§ What you should do
Copy exactly, and only, the lines that start at the line containing "rw [fatal_first cause detail hs hh]" and end at the last line of the material below.

§ Provided data
········

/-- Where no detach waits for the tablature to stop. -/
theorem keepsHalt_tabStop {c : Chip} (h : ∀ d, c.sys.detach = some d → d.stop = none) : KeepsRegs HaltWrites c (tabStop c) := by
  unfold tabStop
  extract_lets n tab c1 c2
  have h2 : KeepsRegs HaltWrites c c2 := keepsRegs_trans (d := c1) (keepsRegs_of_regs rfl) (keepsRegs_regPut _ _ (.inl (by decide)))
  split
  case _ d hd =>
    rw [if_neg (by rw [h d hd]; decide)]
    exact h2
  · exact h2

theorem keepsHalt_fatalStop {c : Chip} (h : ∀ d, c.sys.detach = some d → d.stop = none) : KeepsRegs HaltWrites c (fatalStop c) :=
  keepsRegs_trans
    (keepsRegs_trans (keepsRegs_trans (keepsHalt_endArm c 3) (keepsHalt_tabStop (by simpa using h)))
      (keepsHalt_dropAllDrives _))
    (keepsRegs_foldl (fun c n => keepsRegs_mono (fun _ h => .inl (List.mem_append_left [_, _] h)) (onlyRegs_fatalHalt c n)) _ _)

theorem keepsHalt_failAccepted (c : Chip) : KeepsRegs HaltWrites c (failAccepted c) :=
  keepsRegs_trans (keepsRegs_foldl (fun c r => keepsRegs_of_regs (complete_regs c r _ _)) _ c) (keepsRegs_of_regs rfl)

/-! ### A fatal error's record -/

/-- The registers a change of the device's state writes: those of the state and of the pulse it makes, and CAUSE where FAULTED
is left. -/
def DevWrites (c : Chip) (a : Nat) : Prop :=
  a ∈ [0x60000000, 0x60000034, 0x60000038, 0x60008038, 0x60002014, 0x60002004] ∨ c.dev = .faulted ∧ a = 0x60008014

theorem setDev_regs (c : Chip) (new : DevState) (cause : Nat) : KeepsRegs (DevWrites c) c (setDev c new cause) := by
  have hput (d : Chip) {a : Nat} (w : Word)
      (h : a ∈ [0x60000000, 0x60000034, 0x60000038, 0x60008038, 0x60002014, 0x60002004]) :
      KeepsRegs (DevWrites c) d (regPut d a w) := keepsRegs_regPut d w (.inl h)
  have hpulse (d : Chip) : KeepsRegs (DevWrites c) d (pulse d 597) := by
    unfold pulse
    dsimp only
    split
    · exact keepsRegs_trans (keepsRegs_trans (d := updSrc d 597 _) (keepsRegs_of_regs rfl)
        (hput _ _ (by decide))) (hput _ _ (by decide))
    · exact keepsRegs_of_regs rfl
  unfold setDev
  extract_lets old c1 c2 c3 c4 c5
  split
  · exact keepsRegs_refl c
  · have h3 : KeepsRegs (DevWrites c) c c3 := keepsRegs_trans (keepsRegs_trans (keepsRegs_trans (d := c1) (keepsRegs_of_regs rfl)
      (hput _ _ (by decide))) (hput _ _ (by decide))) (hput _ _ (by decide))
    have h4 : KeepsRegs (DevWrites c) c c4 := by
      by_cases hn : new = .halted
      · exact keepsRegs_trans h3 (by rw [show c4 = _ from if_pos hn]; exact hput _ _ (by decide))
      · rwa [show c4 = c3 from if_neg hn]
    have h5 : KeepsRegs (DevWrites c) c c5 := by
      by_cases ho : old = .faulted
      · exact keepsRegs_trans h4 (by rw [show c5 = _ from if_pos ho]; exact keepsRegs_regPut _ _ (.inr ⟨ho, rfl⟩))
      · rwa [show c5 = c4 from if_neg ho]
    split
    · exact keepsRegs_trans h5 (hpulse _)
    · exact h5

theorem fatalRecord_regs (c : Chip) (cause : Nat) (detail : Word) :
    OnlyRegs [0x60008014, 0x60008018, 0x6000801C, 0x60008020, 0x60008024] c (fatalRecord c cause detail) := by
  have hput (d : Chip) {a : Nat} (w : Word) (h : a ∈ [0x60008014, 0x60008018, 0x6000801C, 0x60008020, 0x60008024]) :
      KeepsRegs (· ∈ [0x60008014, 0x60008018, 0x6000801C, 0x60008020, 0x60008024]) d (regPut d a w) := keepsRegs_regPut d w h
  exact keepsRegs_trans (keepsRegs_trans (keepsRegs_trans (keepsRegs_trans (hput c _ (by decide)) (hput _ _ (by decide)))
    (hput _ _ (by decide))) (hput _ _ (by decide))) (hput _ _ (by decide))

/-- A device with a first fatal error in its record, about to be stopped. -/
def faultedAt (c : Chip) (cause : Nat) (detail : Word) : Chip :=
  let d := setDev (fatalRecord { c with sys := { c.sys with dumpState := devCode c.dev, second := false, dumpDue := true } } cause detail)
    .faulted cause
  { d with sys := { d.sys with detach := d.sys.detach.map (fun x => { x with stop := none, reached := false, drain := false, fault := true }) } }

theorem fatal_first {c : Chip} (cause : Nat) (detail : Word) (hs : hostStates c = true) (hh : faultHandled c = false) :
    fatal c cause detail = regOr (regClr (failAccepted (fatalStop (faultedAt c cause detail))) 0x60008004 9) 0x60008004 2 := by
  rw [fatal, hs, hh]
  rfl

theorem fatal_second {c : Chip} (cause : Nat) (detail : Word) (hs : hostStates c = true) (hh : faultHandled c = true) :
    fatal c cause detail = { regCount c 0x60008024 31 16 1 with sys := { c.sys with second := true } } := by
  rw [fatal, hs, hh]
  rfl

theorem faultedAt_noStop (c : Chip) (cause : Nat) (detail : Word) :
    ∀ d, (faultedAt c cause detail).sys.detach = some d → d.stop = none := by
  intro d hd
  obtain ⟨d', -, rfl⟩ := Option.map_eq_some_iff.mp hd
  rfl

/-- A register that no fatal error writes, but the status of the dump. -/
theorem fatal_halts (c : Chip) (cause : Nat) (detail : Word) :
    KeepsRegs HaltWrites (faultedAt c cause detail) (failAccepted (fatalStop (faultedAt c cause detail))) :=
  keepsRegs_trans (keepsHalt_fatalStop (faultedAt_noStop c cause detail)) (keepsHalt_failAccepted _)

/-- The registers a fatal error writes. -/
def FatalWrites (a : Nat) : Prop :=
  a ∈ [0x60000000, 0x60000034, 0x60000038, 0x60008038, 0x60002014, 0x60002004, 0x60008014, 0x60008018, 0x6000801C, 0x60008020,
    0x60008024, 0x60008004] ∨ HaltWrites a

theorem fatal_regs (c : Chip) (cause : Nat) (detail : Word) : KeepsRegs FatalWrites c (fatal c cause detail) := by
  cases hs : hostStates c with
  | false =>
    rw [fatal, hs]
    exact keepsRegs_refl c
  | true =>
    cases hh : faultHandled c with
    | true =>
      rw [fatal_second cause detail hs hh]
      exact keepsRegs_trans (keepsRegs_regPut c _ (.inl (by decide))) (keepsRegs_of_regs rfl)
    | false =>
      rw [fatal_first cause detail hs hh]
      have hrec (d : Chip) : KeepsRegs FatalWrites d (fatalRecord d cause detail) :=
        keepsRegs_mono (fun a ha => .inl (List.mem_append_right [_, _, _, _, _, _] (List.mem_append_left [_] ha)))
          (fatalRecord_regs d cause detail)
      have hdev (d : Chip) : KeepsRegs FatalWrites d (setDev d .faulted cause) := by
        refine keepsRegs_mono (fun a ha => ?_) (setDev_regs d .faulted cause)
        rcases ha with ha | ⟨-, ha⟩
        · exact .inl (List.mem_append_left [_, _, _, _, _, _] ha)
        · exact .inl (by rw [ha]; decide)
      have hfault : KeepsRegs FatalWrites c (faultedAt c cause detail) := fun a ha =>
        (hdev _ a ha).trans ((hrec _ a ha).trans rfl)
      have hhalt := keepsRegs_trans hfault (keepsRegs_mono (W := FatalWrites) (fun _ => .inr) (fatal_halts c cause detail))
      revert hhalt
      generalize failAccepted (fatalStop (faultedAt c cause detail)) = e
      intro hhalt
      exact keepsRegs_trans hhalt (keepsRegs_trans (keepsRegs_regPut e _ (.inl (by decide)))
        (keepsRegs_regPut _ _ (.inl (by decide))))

········

§ Solution for this task
      rw [fatal_first cause detail hs hh]
      have hrec (d : Chip) : KeepsRegs FatalWrites d (fatalRecord d cause detail) :=
        keepsRegs_mono (fun a ha => .inl (List.mem_append_right [_, _, _, _, _, _] (List.mem_append_left [_] ha)))
          (fatalRecord_regs d cause detail)
      have hdev (d : Chip) : KeepsRegs FatalWrites d (setDev d .faulted cause) := by
        refine keepsRegs_mono (fun a ha => ?_) (setDev_regs d .faulted cause)
        rcases ha with ha | ⟨-, ha⟩
        · exact .inl (List.mem_append_left [_, _, _, _, _, _] ha)
        · exact .inl (by rw [ha]; decide)
      have hfault : KeepsRegs FatalWrites c (faultedAt c cause detail) := fun a ha =>
        (hdev _ a ha).trans ((hrec _ a ha).trans rfl)
      have hhalt := keepsRegs_trans hfault (keepsRegs_mono (W := FatalWrites) (fun _ => .inr) (fatal_halts c cause detail))
      revert hhalt
      generalize failAccepted (fatalStop (faultedAt c cause detail)) = e
      intro hhalt
      exact keepsRegs_trans hhalt (keepsRegs_trans (keepsRegs_regPut e _ (.inl (by decide)))
        (keepsRegs_regPut _ _ (.inl (by decide))))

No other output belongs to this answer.